• [What is being asked]: Beginning at the line that includes "as, crc := crc32c" in the entries below, print each line exactly as it appears, through the last one.

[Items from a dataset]
- - -

-- ==== Sys2Proof/Tests/Slice0.lean ====
section
/-!
SUPPORT. The witnesses that the hypotheses of the statements can be met together, and small tests of single commands.
-/

namespace Sys2Proof.Tests

open Sys2Proof Sys2Proof.Machine

set_option Elab.async false

/-! ### States for the witnesses -/

/-- The reset state with lane A's live state changed. -/
def on (f : Live → Live) : State := onLive .a f State.reset

def ph (p : Phase) (x : Live) : Live := { x with phase := p }
def au (f : AuthSt → AuthSt) (x : Live) : Live := { x with au := f x.au }
def tk (f : TickSt → TickSt) (x : Live) : Live := { x with tk := f x.tk }
def en (f : EngineSt → EngineSt) (x : Live) : Live := { x with en := f x.en }
def fc (f : FieldSt → FieldSt) (x : Live) : Live := { x with fc := f x.fc }
def aq (f : AcqSt → AcqSt) (x : Live) : Live := { x with aq := f x.aq }
def gd (f : GateSt → GateSt) (x : Live) : Live := { x with gd := f x.gd }
def wi (f : WiringSt → WiringSt) (x : Live) : Live := { x with wi := f x.wi }
def fb (f : FeedbackSt → FeedbackSt) (x : Live) : Live := { x with fb := f x.fb }
def ps (f : PassSt → PassSt) (x : Live) : Live := { x with ps := f x.ps }
def fl (f : FaultSt → FaultSt) (x : Live) : Live := { x with fl := f x.fl }
def sf (f : SafetySt → SafetySt) (x : Live) : Live := { x with sf := f x.sf }
def jn (f : NetSt → NetSt) (x : Live) : Live := { x with jn := f x.jn }
def di (f : DictSt → DictSt) (x : Live) : Live := { x with di := f x.di }
def im (f : ImageSt → ImageSt) (x : Live) : Live := { x with im := f x.im }
def sc (f : SchedSt → SchedSt) (x : Live) : Live := { x with sc := f x.sc }
def ck (f : ClockSt → ClockSt) (x : Live) : Live := { x with ck := f x.ck }
def su (f : SupplySt → SupplySt) (x : Live) : Live := { x with su := f x.su }

/-- A device mode applied, with a valid renewed Lead record. -/
def md (m : Mode) (x : Live) : Live := { x with au := { x.au with mode := m, ownMode := m, gap := false } }

/-- A configured `IMG` value of instance `i`. -/
def put (o : Obj) (i n : Nat) (x : Live) : Live := { x with cfg := x.cfg.insert (o.key i 0) (leBytes o.ty.size n) }

/-- A configured `IMG` value at sub-index `k`. -/
def putk (o : Obj) (k n : Nat) (x : Live) : Live := { x with cfg := x.cfg.insert (o.key 0 k) (leBytes o.ty.size n) }

/-- An `RC` value in effect. -/
def putRc (o : Obj) (i n : Nat) (x : Live) : Live := { x with rc := x.rc.insert (o.key i 0) (leBytes o.ty.size n) }

/-- A written `RW` value. -/
def putRw (o : Obj) (i n : Nat) (x : Live) : Live :=
  { x with di := { x.di with rw := x.di.rw.insert (o.key i 0) (leBytes o.ty.size n) } }

/-- A service session on `CAN0`. -/
def ses (x : Live) : Live := { x with im := { x.im with session := some (.can 0, 0, 0, 0) } }

/-- The state of the winding on `MP0`. -/
def ws (w : WState) (x : Live) : Live := x.modWind 0 (fun q => { q with ws := w })

/-- Motor port `MP0` of lane A is bound to drive group 0. -/
def bound (x : Live) : Live := put Obj.groupPortA 0 0 x

/-- Changes of port 0, leg 0 and group 0. -/
def port (f : PortSt → PortSt) (x : Live) : Live := x.modPort 0 f
def leg (f : LegSt → LegSt) (x : Live) : Live := x.modLeg 0 f
def group (f : GroupSt → GroupSt) (x : Live) : Live := x.modGroup 0 f
def wnd (f : WindingSt → WindingSt) (x : Live) : Live := x.modWind 0 f
def rx (f : LinkRx → LinkRx) (x : Live) : Live := x.modRx .fwd f

/-- A tick record of lane B in tick 0, and one as sent, with its CRC. -/
def rec0 : TickRecord :=
  { sender := .b, role := .heel, devmode := 1, leash := 0, tick := 0, health := 0, din := 0, ain := [0, 0, 0, 0], psetv := 0,
    idq := List.replicate 16 0, angle := List.replicate 8 0, auth := List.replicate 8 0, sfstate := 0, mirhdr := 0,
    tickhi := 0, crc := 0 }
def recOk (r : TickRecord) : TickRecord := { r with crc := crc32c r.body }

theorem recOk_crc (r : TickRecord) : (recOk r).crc = crc32c (recOk r).body := rfl

/-- A record whose CRC is wrong. -/
def recBad (r : TickRecord) : TickRecord := { r with crc := crc32c r.body + 1 }
theorem recBad_crc (r : TickRecord) : (recBad r).crc ≠ crc32c (recBad r).body := by
  intro h
  have e : crc32c r.body + 1 = crc32c r.body := h
  bv_omega

/-- The other blocks of a tick, with their CRC. -/
def chanOk (sinv : Word) : ChannelBlock :=
  { tick := 0, sinv := sinv, sdv := 0, crc := crc32c (ChannelBlock.body { tick := 0, sinv := sinv, sdv := 0, crc := 0 }) }
theorem chanOk_crc (w : Word) : (chanOk w).crc = crc32c (chanOk w).body := rfl
def mirOk (ws : List Word) : MirrorBlock :=
  { words := ws, crc := crc32c (MirrorBlock.body { words := ws, crc := 0 }) }
theorem mirOk_crc (ws : List Word) : (mirOk ws).crc = crc32c (mirOk ws).body := rfl
def joinOk (as : List Long) : JoinBlock :=
  { accs := as, crc := crc32c (JoinBlock.body { accs := as, crc := 0 }) }
theorem joinOk_crc (as : List Long) : (joinOk as).crc = crc32c (joinOk as).body := rfl
def dict0 : DictBlock :=
  { tick := 0, kind := .empty, seq := 0, origin := .b, len := 0, index := 0, sub := 0, arg := 0, value := 0, crc := 0 }
def dictOk (b : DictBlock) : DictBlock := { b with crc := crc32c b.body }
theorem dictOk_crc (b : DictBlock) : (dictOk b).crc = crc32c (dictOk b).body := rfl

/-- The view of the lane at the far end of the forward link. -/
def view (o : LaneId) (f : LaneView → LaneView) (x : Live) : Live := x.modView o f

/-- Sniff readings: no voltage, all phases driven, one phase driven. -/
def sniffA : SniffReading := { u := 0, v := 0, w := 0, others := [] }
def sniffB : SniffReading := { u := F32.ofNat 10, v := F32.ofNat 10, w := F32.ofNat 10, others := [] }
def sniffC : SniffReading := { u := F32.ofNat 10, v := 0, w := 0, others := [] }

- - -

• [Answer space]:
  { accs := as, crc := crc32c (JoinBlock.body { accs := as, crc := 0 }) }
theorem joinOk_crc (as : List Long) : (joinOk as).crc = crc32c (joinOk as).body := rfl
def dict0 : DictBlock :=
  { tick := 0, kind := .empty, seq := 0, origin := .b, len := 0, index := 0, sub := 0, arg := 0, value := 0, crc := 0 }
def dictOk (b : DictBlock) : DictBlock := { b with crc := crc32c b.body }
theorem dictOk_crc (b : DictBlock) : (dictOk b).crc = crc32c (dictOk b).body := rfl

/-- The view of the lane at the far end of the forward link. -/
def view (o : LaneId) (f : LaneView → LaneView) (x : Live) : Live := x.modView o f

/-- Sniff readings: no voltage, all phases driven, one phase driven. -/
def sniffA : SniffReading := { u := 0, v := 0, w := 0, others := [] }
def sniffB : SniffReading := { u := F32.ofNat 10, v := F32.ofNat 10, w := F32.ofNat 10, others := [] }
def sniffC : SniffReading := { u := F32.ofNat 10, v := 0, w := 0, others := [] }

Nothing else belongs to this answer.